Policy think tanks and lawmakers in the US have taken note.
In November, the nonpartisan Atlantic Council released an analysis identifying pharmaceuticals as China’s next trade weapon and comparing the relocation of biotechnology innovation to China to the relocation of semiconductor chip manufacturing abroad.
Prompted by concerns about corporate espionage, access to sensitive genetic data and reminders of the supply chain bottlenecks facing the global medical supply industry in the wake of the Covid pandemic, Congress passed the Biosecure Act in late 2025, which President Donald Trump later signed into law as part of the massive $901 billion defense spending bill.
The Biosecure Act prohibits biotech companies that receive federal funding from doing business with companies designated by the U.S. as “biotech companies of concern.” While it will not ban all American biotech companies’ dealings with China, and the wording of the law has been weakened from an earlier version of the bill, the law will force some U.S.-based companies to reconsider their relationships with China.
However, for people with a rare disease, the problem is not so clear-cut. Rare diseases know no borders. And parents seeking life-saving treatment for their child don’t care whether they come from the United States or China. Innovation in rare diseases is a good thing. And in a field where there may only be two or three experts in the world for a particular disease, this innovation is often the result of international collaboration. These innovations are increasingly coming from China.
This conundrum was not lost on Gottlieb, who acknowledged that Beijing’s innovation is good for patients with rare diseases. At least in the short term. “However, if the end result is that the fragile U.S. innovation sector is hollowed out and we lose our own innovation engine, that is bad,” Gottlieb said in a text. “The primary goals of Chinese drugmakers may not reflect our primary goals.”
“If China hollows out other parts of our ecosystem, it could hollow out everything,” he added.
Both Gottlieb and Crowley said the real key to maintaining U.S. leadership in biotech is getting regulators to treat rare diseases that may affect only a few hundred people differently than those with larger patient populations. Rare disease researchers agree, arguing that a streamlined FDA approval process for rare disease treatments would dramatically reduce the cost of bringing a new treatment to market in the United States
David Liu, a gene editing pioneer whose lab at Harvard University and the Broad Institute is at the cutting edge of genetic research, said he has asked the FDA to take a more lenient stance in evaluating new treatments for rare diseases. One example Liu pointed to: Current guidelines for cell and gene therapies require a company to have three full production runs before a treatment can receive final approval.
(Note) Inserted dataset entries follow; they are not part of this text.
-- ==== Sys2Proof/Machine/Port.lean ====
section
/-! DEFINITION. The request port: performing one action of the host (10_state.md R19), and a list of them
(70_reset_and_hazards.md R78). -/

namespace Sys2Proof.Machine

/-- One action of the host, already taken from the waiting ones (10_state.md R19). -/
def perform (a : HostAction) (s : State) : Host.Outcome State Fault Refusal :=
  match a with
  | .request w => exec (decode w) s
  | .read f => hostRead f s
  | .reset => .next (hostReset s)

/-- A finite list of host actions performed in list order, ending after the last one (70_reset_and_hazards.md R78). The
final state holds RESULT and what each READ gave back. A READ that faults ends the run no earlier: the later actions are
performed from the state the fault leaves. That the host goes on there is the model's choice (DESIGN CHOICE, log entry
12): R11 and R19 say only that the READ is a fault. -/
def performAll : List HostAction → State → Host.Outcome State Fault Refusal
  | [], s => .next s
  | a :: rest, s =>
    match perform a s with
    | .next t => performAll rest t
    | .fault (.noValue _ t) => performAll rest t
    | .refused r => .refused r

/-- One step: take the host's next action and perform it whole (70_reset_and_hazards.md R76). A READ of NOVALUE is a fault
that carries the state it leaves, from which the next step can go on (log entry 12). With no action waiting
nothing happens, since only a request or reset writes RESULT (10_state.md R10; DESIGN CHOICE, log entry 3, safe). -/
def stepPort (s : State) : Host.Outcome State Fault Refusal :=
  match takeAction s with
  | none => .next s
  | some (a, t) => perform a t

/-- A raw request of nbits bits put in front of the waiting actions. Bits that are no request word place nothing. -/
def placeBits (nbits w : Nat) (s : State) : State :=
  match requestOfBits nbits w with
  | .ok r => placeRequest r s
  | .error _ => s

end Sys2Proof.Machine
end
“A full production run for gene editing treatments for rare genetic diseases typically costs $7 million,” Liu said. “One production run can typically treat more patients than there are in the world, so you’re just asking companies to throw away an additional $14 million.”
Critics of current FDA guidelines argue that using different standards for treating rare diseases would reduce development costs and help drugs get to the people who need them more quickly, and that it could spark a new wave of investment in the area.
“Let’s think creatively,” Crowley said. “Don’t apply the same standards for a rare disease affecting 100 children to a treatment developed for a disease affecting millions of people.”
“We need a system that works better,” he said.